06/05/2013

Escola estadual em Maylasky demora seis anos para ser construída.


Jornal da Estância

O vereador Rodrigo Nunes acusou a oposição, capitaneada pelo PSDB, de ter causado “um prejuízo de quase R$2 milhões de reais aos cofres públicos ao rejeitarem o projeto de lei que contemplava a construção de uma quadra poliesportiva na escola estadual de Maylasky”.O autor ao longo do texto menciona que faz  deste valor a construção de uma escola estadual.

Este jornal resolveu verificar a construção de Escola estadual em Maylasky. Esta história começa em 2005, com a lei municipal 2929 de 24 de outubro de 2005, que prevê a cessão do terreno municipal de 7497 metros quadrados e que o governo do Estado em dois anos repassaria os recursos para a edificação de uma escola para o ensino médio que atenderia 500 alunos.
Em 2008, se firmou o convênio para o município de R$ 1,5 milhões, como se verifica abaixo:
“Processo/SE nº 01117/2008
Parecer CJ nº 1128/2008
Parecer CEE nº 352/2008
Autorização do Governador - Decretos nº 36.546/93; alterado pelos Decretos nº 40.904/96; nº 41.814/97 e nº 49.507/05.
Convenentes: Governo do Estado/Secretaria da Educação, Fundação para o Desenvolvimento da Educação - FDE e o Município de São Roque.
Objeto: Desenvolvimento do Programa de Ação Cooperativa Estado Município para construções escolares, objetivando a construção da EE no Distrito de Mailasque, no valor de R$ 1.503.401,35.
Vigência: Terá a vigência de 02 (dois) anos, a partir da data da sua assinatura, podendo ser prorrogado, automaticamente, até o limite de 05 (cinco) anos, se não houver manifestação em contrário, por nenhum dos partícipes.
Data da assinatura: 02/07/2008”.
Em 2008, o governo estadual  liberou R$ 225 mil para fazer estas obras. Ocorre que a licitação para a construção da escola só foi sair em 2012, veja abaixo os contratos:
“ HOMOLOGAÇÃO – Concorrência Pública 010/2010 –
Contratação de empresa para execução de obras de construção  da EE de Ensino Médio do Distrito de Mailasqui, no Municípiode São Roque – Em 12/05/2011, o Sr Prefeito Municipal HOMOLOGOU o presente procedimento licitatório para o fim de adjudicar o objeto da licitação à SOUZA PEDRO ENGENHARIA E CONSTRUÇÃO LTDA pelo valor total de R$ 1.620.939,22 (ummilhão, seiscentos e vinte mil novecentos e trinta e nove reais e vinte e dois centavos).

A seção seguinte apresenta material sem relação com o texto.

-- ==== Sys2Proof/Machine/RegTable.lean ====
section
/-! DEFINITION. The register map of the control space (R442, and the register tables of the chapters): for every block its
registers with offset, count, stride, the masks of each access code (R11) and the reset value. `Reg.<NAME>` is a register's
control address. -/

namespace Sys2Proof.Machine

/-- One register, or a run of `count` registers `stride` bytes apart: the bits of each access code and the reset value. A row
with RWC bits is a pair: the low half at the offset, the high half 4 above it (R12). -/
structure RegRow where
  off    : Nat
  count  : Nat
  stride : Nat
  rw     : Word
  rwl    : Word
  w1c    : Word
  w1s    : Word
  wo     : Word
  rwc    : Word
  reset  : Word
deriving DecidableEq, Repr

/-- The blocks of R442. -/
inductive Block where
  | ident | rst | clk | pwr | thm | mbx | glv | tck | cfg | hrt | emb | blw | cal
  | die (d : Nat) | mem (m : Nat) | io (i : Nat)
deriving DecidableEq, Repr

namespace Reg
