/-! ### Reset and configuration (chapter 16) -/

/-- Reset, option loading and the flash (R411 to R427): a Cold (scope 0) or Warm (1) release under way and the step it is in; the units under a
Die reset, oldest first (R415); whether step 3 has loaded an option block and step 4 verified a set; whether Faulted was entered from
Boot; the flash (an erased byte reads 0xFF); the loaded option bytes; regions marked invalid until a check (R427); the set a
CONFIG_REVERT pins in the Cold reset that follows; the action that CFG_CMD runs, with its region; the domains whose brown-out reset waits (R412); the
resets asked for by RESET and RST_REQ, as (scope, unit), yet to act; VBAK, whether the backup domain holds its contents, the 48 V input,
MOD_RESET_N low (R464 to R468); the state Banked was or is being entered from, and whether a wake event has come (R407). -/
structure BootState where
  active   : Bool
  scope    : Nat
  units    : List Nat
  step     : Nat
  loaded   : Bool
  checked  : Bool
  faulted  : Bool
  flash    : List Host.Cell
  options  : List Byte
  bad      : SMap Bool
  revert   : Option Bool
  cmd      : Option (Nat × Bool)
  waiting  : List Nat
  asked    : List (Nat × Nat)
  held     : Bool
  vbak     : Bool
  vbakSeen : Bool
  input    : Bool
  bankedFrom : Option ModState
  waking   : Bool
deriving DecidableEq, Repr


/-! ### Light and upkeep (chapter 14) -/

/-- The Bellows and the calibration engine beside their registers: rounds in a row at or below the start level by comb (R369); by bank, a ramp
under way (0 none, 1 to the spare, 2 back), the position of a return under way plus 1, and whether BLW_CMD ordered a handover that has not ended; windows in
a row below and above the lock threshold by loop element (R379) and lock thresholds; windows in a row that met R381 by
576 × port + 16 × detector + contributor; the ramps ended by 6 × bank + position fed (R367), and how many of them a path's last window had seen, by the same number as its run; whether a ramp of a bank has met the measurement under way (R387); the calibration request held, its first measurement, whether a measurement has been repeated,
and the outcome that waits for the return (0 none, 1 accepted with the measurement, else its reason plus 1); the heater codes of the rings by
2048 × port + ring index (R377). -/
structure LightState where
  fadeRun   : SMap Nat
  ramp      : SMap Nat
  returning : SMap Nat
  armed     : SMap Bool
  lockRun   : SMap Nat
  lossRun   : SMap Nat
  thresh    : SMap Nat
  calRun    : SMap Nat
  ramps     : SMap Nat
  rampSeen  : SMap Nat
  met       : SMap Bool
  req       : Option Word
  first     : Option LaneMeas
  repeated  : Bool
  result    : Option (Nat × LaneMeas)
  heaters   : SMap Nat
deriving DecidableEq, Repr

/-! ### Power and temperature (chapter 15) -/

/-- The housekeeping sequencer and the governor beside their registers: rounds in a row towards suspicion and towards trust, by sensor (R394);
by scope (0 to 15 a compute die, 16 the module) the stage engaged by level and the rounds for which each rate stage still holds (R395,
R396); the stage decided for a die as 4 × stage + cause, not yet in force (R397); by die, whether periods were removed (bit 0) or
halved (bit 1) in this tick (R398); whether a round has been sampled; the bucket and the overdraft in quarter mJ (R402); the
snapshot an orderly stop owes (R399); a MOD_RESET_N held (R401); rounds above the budget that have not made a whole second of PWR_WEAR_PEAK (R405). -/
structure ThermalState where
  suspectRun : SMap Nat
  trustRun   : SMap Nat
  level      : SMap Nat
  rate1      : SMap Nat
  rate2      : SMap Nat
  decided    : SMap Nat
  acted      : SMap Nat
  sampled    : Bool
  bucket     : Nat
  overdraft       : Nat
  stopSnap   : Bool
  heldReset  : Bool
  peakRounds : Nat
deriving DecidableEq, Repr

/-! ### Mailboxes (chapter 12) -/

/-- One direction of a channel (R322, R323): complete messages, oldest first, each with its header and the words not yet popped; the
master that holds an open message, and its words. -/
structure MbxQueue where
  done   : List (Word × List Word)
  writer : Option Byte
  words  : List Word
deriving DecidableEq, Repr

/-- A channel: its two queues, the sender's identity in the header the owner popped last, and the receiver's in the outbound header
popped last (R323, R324). -/
structure MbxChan where
  inQ    : MbxQueue
  outQ   : MbxQueue
  popped : Byte
  outTo  : Byte
deriving DecidableEq, Repr

/-! ### The Glovebox (chapter 17) -/

/-- The Glovebox beside its registers: the action in progress; the quotes queued, oldest first, with their nonces (R437); the values latched
at the latest beacon as epoch, sequence number, last commit and time; the hashes of the resident images and the digest and
version of the set in use. -/
structure GloveState where
  cmd       : Option Nat
  quotes    : List (MhpReq × BitVec 256)
  latch     : Word × Nat × Nat × Nat
  image     : List Byte
  degraded  : List Byte
  setDigest : List Byte
  setVer    : Nat
deriving DecidableEq, Repr

/-! ### PTP and the host ports (chapters 08, 11) -/

/-- The PTP clock (R227, R313): Sync intervals in a row below and above 500 ns; the master chosen, as its port identity and dataset; the two-step Sync that
awaits its Follow_Up, with its arrival; the Delay_Req last sent with its number, its time and the Sync's departure and arrival where known; the number of the next
Delay_Req; the path delay in ns. -/
structure PtpState where
  below  : Nat
  above  : Nat
  master : Option (BitVec 80 × PtpDataset)
  sync   : Option (BitVec 16 × Nat)
  pair   : Option (Nat × Nat)
  asked  : Option (BitVec 16 × Nat)
  next   : BitVec 16
  delay  : Int
deriving DecidableEq, Repr

/-- The host ports: PTP; by port, whether RoCEv2 frames are held by a PFC frame received, with those that wait, how many bytes the
receive buffer holds, and whether a pause was sent (R289, R309), and whether its optic was powered off for drawing too much (R474); the byte offset of the slot's I2C port (R469). -/
structure HostState where
  ptp     : PtpState
  paused  : SMap Bool
  roce    : SMap (List OutMsg)
  buffer  : SMap Nat
  pausing : SMap Bool
  opticOff : SMap Bool
  i2c     : Nat
deriving DecidableEq, Repr

/-! ### The Huaren fabric (chapter 10) -/

/-- The transmit window that a fabric port sends (R269): its index, and by place in its list of stacks the cells asked for and taken; payloads that came before
their turn by cell number; the next cell to leave. -/
structure FabWindow where
  index : Nat
  asked : SMap Nat
  taken : SMap Nat
  ready : SMap Nat
  next  : Nat
deriving DecidableEq, Repr

/-- A fabric port's link (R263 to R266, R269 to R271, R284, R285): the next sequence number expected and to send, whether cells are being
discarded until it comes, the replay buffer oldest first, the cells of it still to be resent, the number that replay requests name and how often in a row,
the off bits last received; receive buffers (0 VL0, 1 and 2 VL1 by dvc, 3 and 4 VL2 by dvc) and whether each signals off; cells waiting to be sent; the lanes
of the last 64 cell times, latest first (0 scheduled, 1 remote, 2 management, 3 other); the transmit window to open next, the one being sent, those that
have lost cells with the link; cells received and written by receive entry; ticks in a row with the link down at guard start; corrected symbols below a
unit of 1,024 by lane; map counters by field (3 and 4: whether an off bit held VL0 or VL1). -/
structure FabPort where
  rxNext   : Nat
  txNext   : Nat
  skipping : Bool
  replay   : List Cell
  again    : List Cell
  stallAt  : Nat
  stalls   : Nat
  peerOff  : Nat
  rx       : SMap (List Cell)
  offOut   : SMap Bool
  wait     : List Cell
  past     : List Nat
  window   : Nat
  sending  : Option FabWindow
  lost     : List Nat
  rxCount  : SMap Nat
  written  : SMap Nat
  downRun  : Nat
  corrRest : SMap Nat
  map      : SMap Nat
deriving DecidableEq, Repr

Extrato de Contrato – C. P. 006/2011 – Objeto: Construção de quadra coberta na Escola Estadual de Mailasqui, no Município de São Roque - Contratada: L&T Empreendimentos e Construções Ltda - Assinatura: 02/03/2012 – Valor: R$ 474.033,54
– Vigência: 120 dias.”

O governo do Estado repassou o valor  total de R$ 1,3 milhão, dos R$ 2 milhões mencionados pelo presidente da câmara municipal, sendo que em 2012, foram R$ 827 mil e neste ano R$ 263 mil. O Tribunal de Contas apontou pagamento de mais R$ 444 mi e que a sua conclusão seria em setembro do ano passado.
Deste modo, ante  a demora no processo licitatório e o fato de o governo estadual ter demorado em fazer o repasse, seria possível  prorrogar por mais um período para que se conclua a escola.Ainda mais, lembro os contratos podem ser prorrogados por mais um ano, além da vigência de 60 meses.Deste modo, a nova administração poderia prorrogá-lo e concluir rapidamente esta obra. 
A câmara municipal somente derrubou um decreto que permitia a inclusão no orçamento de mais 500 mil reais que vieram do Estado e que é condição fundamental para poder gastar o dinheiro. Ocorre que o orçamento não tinha previsão de rubrica própria para esta despesa e por isso se precisava aprovar o decreto. Isto tudo é fruto de uma transição que foi mais oba oba do que levantar um diagnóstico efetivo sobre como estava cada obra da administração anterior.
Lembro ainda que esta denúncia soou como uma resposta dura a oposição que criticava a nova administração municipal sobre o contrato do lixo. Neste tiroteio, fica claro que quem perdeu foi os mais de 500 alunos de Maylasky e que é intolerável uma obra demorar tanto.

O governador Alckmin ficou indignado pela obra não ter sido entregue, esperamos deste modo, que fruto disto, renove o convênio, previsto para acabar em julho deste ano,para que a obra possa continuar e ao novo prefeito que apresente contas de como está usando este dinheiro.